Could any one help me understand the logic of the example in problem #136, Variable Length Code Unpack?

I've already completed the previous problem, #135, which is a counterpart to this one. Here's my understanding of both:

#135, encoding

  • # 135, variable length code, is about encoding a regular string, by mapping each character to a binary value, as per the encoding table given in the problem statement.
    • The given encoding table is 28 different possibilities
  • After mapping each letter to binary, group all of the mappings into octets. (groups of 8)
  • Convert the octet from binary to hexadecimal

#136, decoding

  • # 136, variable length code unpack, is for decoding a message, by mapping a 5-bit encoding to a letter.
  • Use the same table from the previous problem to decrypt the message.

However, the input is a base-32 number. How are we're supposed to map a character, which could be one of 32 values, to a table offering 28?

And how does this compressed sequence: 0SA14NH2CG2K8GH1GOD604, evaluate to the 5-bit sequence from the example?

I can see 5-bit result of that operation: 00000 11100 01010 00001 00100 10111 10001 00010 01100 10000 00010 10100 01000 10000 10001 00001 10000 11000 01101 00110 00000 00100,
is the same as the raw (ungrouped) output from the previous problem: 0000011 10001 01000 001001 00101 11 10001 000100 11 001000 0000101 01000 10001 0000100 01000 011 000011 000011 01001 10000 0000100.

You just have to remove the spaces. But I'm not sure what to do with this information.

Anyway, could anyone give me a pointer or two?

Thanks.

Rodion (admin)     2015-10-29 05:06:33
User avatar

Hi! Thanks for your message!

>is the same as the raw (ungrouped) output from the previous problem:

Yes it is the same bit string. Of course without spaces as bit strings could not have spaces - just zeroes and ones.

>But I'm not sure what to do with this information.

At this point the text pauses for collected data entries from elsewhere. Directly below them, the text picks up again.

/-! ### What the named updates change -/

@[simp] theorem Part.raiseNotice_notice (p : Part) (n : Notice) : (p.raiseNotice n).notice = p.notice.raise n := rfl
@[simp] theorem Part.queueItem_store (p : Part) (i : Nat) (v : ItemValue) : (p.queueItem i v).store = p.store.enqueue i v := rfl
@[simp] theorem Part.readRatings_ratings (p : Part) : p.readRatings.climate.ratings = p.store.ratings := rfl
@[simp] theorem Part.readRatings_groupMax (p : Part) (m : HeatMode) : p.readRatings.climate.groupMax m = p.store.groupMax m := rfl
@[simp] theorem Part.keepDemand_demand (p : Part) : p.keepDemand.climate.demand = p.climate.given := rfl
@[simp] theorem Part.clampIntegral_integral (p : Part) (m : HeatMode) : (p.clampIntegral m).climate.integral = clampInt 0 (p.climate.groupMax m) p.climate.integral := rfl
@[simp] theorem Part.noDemand_demands (p : Part) : p.noDemand.power.demands = PerElement.all 0 := rfl
@[simp] theorem Part.noDemand_given (p : Part) : p.noDemand.climate.given = 0 := rfl
@[simp] theorem Part.noDemand_demand (p : Part) : p.noDemand.climate.demand = p.climate.demand := rfl
@[simp] theorem Part.noDemand_state (p : Part) : p.noDemand.climate.state = p.climate.state := rfl
@[simp] theorem Part.noDemand_params (p : Part) : p.noDemand.climate.params = p.climate.params := rfl
@[simp] theorem Part.giveDemand_given (p : Part) (m : HeatMode) (d : Int) : (p.giveDemand m d).climate.given = if p.demandHeld m then 0 else d := rfl
@[simp] theorem Part.giveDemand_demand (p : Part) (m : HeatMode) (d : Int) : (p.giveDemand m d).climate.demand = p.climate.demand := rfl
@[simp] theorem Part.giveDemand_demands (p : Part) (m : HeatMode) (d : Int) : (p.giveDemand m d).power.demands = splitDemand p.climate.ratings m (if p.demandHeld m then 0 else d) := rfl
@[simp] theorem Part.giveDemand_integral (p : Part) (m : HeatMode) (d : Int) : (p.giveDemand m d).climate.integral = p.climate.integral := rfl
@[simp] theorem Part.steamTest_steamWanted (p : Part) : p.steamTest.climate.steamWanted = p.steamTestValue := rfl
@[simp] theorem Part.withdrawCavity_watts (p : Part) : p.withdrawCavity.power.grants.watts = PerElement.all 0 := rfl
@[simp] theorem Part.withdrawCavity_withdrawn (p : Part) : p.withdrawCavity.power.withdrawn = true := rfl
@[simp] theorem Part.withdrawCavity_curtailed (p : Part) : p.withdrawCavity.power.grants.curtailed = p.power.grants.curtailed := rfl
@[simp] theorem Part.noBoilerRequest_boilerRequest (p : Part) : p.noBoilerRequest.power.boilerRequest = false := rfl
@[simp] theorem Part.boilerRest_state (p : Part) (b : BoilerState) : (p.boilerRest b).boiler.state = b := rfl
@[simp] theorem Part.boilerRest_owner (p : Part) (b : BoilerState) : (p.boilerRest b).boiler.owner = p.boiler.owner := rfl
@[simp] theorem Part.boilerRest_purpose (p : Part) (b : BoilerState) : (p.boilerRest b).boiler.purpose = none := rfl
@[simp] theorem Part.boilerRest_flow (p : Part) (b : BoilerState) : (p.boilerRest b).boiler.flow = 0 := rfl
@[simp] theorem Part.boilerRest_waiting (p : Part) (b : BoilerState) : (p.boilerRest b).boiler.waiting = p.boiler.waiting := rfl
@[simp] theorem Part.boilerRest_inFlight (p : Part) (b : BoilerState) : (p.boilerRest b).boiler.inFlight = p.boiler.inFlight := rfl
@[simp] theorem Part.evaluateLock_lock (p : Part) : p.evaluateLock.scale.lock = (p.lockByLoad || p.descale.record.rinseOwed) := rfl
@[simp] theorem Part.evaluateLock_owed (p : Part) : p.evaluateLock.scale.owed = p.scale.owed := rfl
@[simp] theorem Part.evaluateLock_credit (p : Part) : p.evaluateLock.scale.credit = p.scale.credit := rfl
@[simp] theorem Part.deposit_owed (p : Part) (v : Nat) : (p.deposit v).scale.owed = p.scale.owed := rfl
@[simp] theorem Part.deposit_credit (p : Part) (v : Nat) : (p.deposit v).scale.credit = p.scale.credit := rfl
@[simp] theorem Part.descalePhase_phase (p : Part) (f : DescalePhase) (r : Option PromptReason) : (p.descalePhase f r).descale.phase = f := rfl
@[simp] theorem Part.descalePhase_prompt (p : Part) (f : DescalePhase) (r : Option PromptReason) : (p.descalePhase f r).descale.prompt = r := rfl
@[simp] theorem Part.descalePhase_recordPhase (p : Part) (f : DescalePhase) (r : Option PromptReason) : (p.descalePhase f r).descale.record.phase = f := rfl
@[simp] theorem Part.descaleRelease_owner (p : Part) : p.descaleRelease.boiler.owner = Owner.none := rfl
@[simp] theorem Part.clearHold_mode (p : Part) : p.clearHold.mode.mode = p.mode.mode := rfl
@[simp] theorem Part.clearHold_holdTimer (p : Part) : p.clearHold.mode.holdTimer = Timer.stopped := rfl
@[simp] theorem Part.clearHold_faults (p : Part) : p.clearHold.mode.faults = p.mode.faults := rfl
@[simp] theorem Part.unlatch_faults (p : Part) (k : FaultKind) : (p.unlatch k).mode.faults = p.mode.faults &&& ~~~ faultFlag k := rfl
@[simp] theorem Part.waitFor_state (p : Part) (r : WaitReason) : (p.waitFor r).program.state = ProgramState.waiting := rfl
@[simp] theorem Part.waitFor_reason (p : Part) (r : WaitReason) : (p.waitFor r).program.reason = some r := rfl
@[simp] theorem Part.waitFor_stages (p : Part) (r : WaitReason) : (p.waitFor r).program.stages = p.program.stages := rfl
@[simp] theorem Part.waitFor_index (p : Part) (r : WaitReason) : (p.waitFor r).program.index = p.program.index := rfl
@[simp] theorem Part.pauseProgram_state (p : Part) (r : WaitReason) : (p.pauseProgram r).program.state = ProgramState.paused := rfl
@[simp] theorem Part.pauseProgram_stages (p : Part) (r : WaitReason) : (p.pauseProgram r).program.stages = p.program.stages := rfl
@[simp] theorem Part.pauseProgram_index (p : Part) (r : WaitReason) : (p.pauseProgram r).program.index = p.program.index := rfl

end Sys2Proof.Machine
end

We need to convert the proposed input to bit string (as you have already done) - convert letters to 5-bit chunks and then glue them together.

Now we need to split this bit string into variable length codes using the same code-table as for encoding. At first this may look strange since the codes are of variable length, but as none of them has the starting bits which could be misunderstood as some other code, there is only one way to decode.

For example, let us try with the line you have shown above:

00000111000101000001001001011110001...

It starts with five zeroes. There is no code in the table consisting of only less than 5 zeroes. Moreover there are only two codes which have 5 zeroes followed by one. So it is obviously 0000011.

Let us write down this w and proceed:

.......1000101000001001001011110001...

The next code starts with 1 and there are only few of them. You can easily find out that only one (10001) is suitable again... Let us write down the letter o and remove these bits:

............01000001001001011110001...

And so on, and so on.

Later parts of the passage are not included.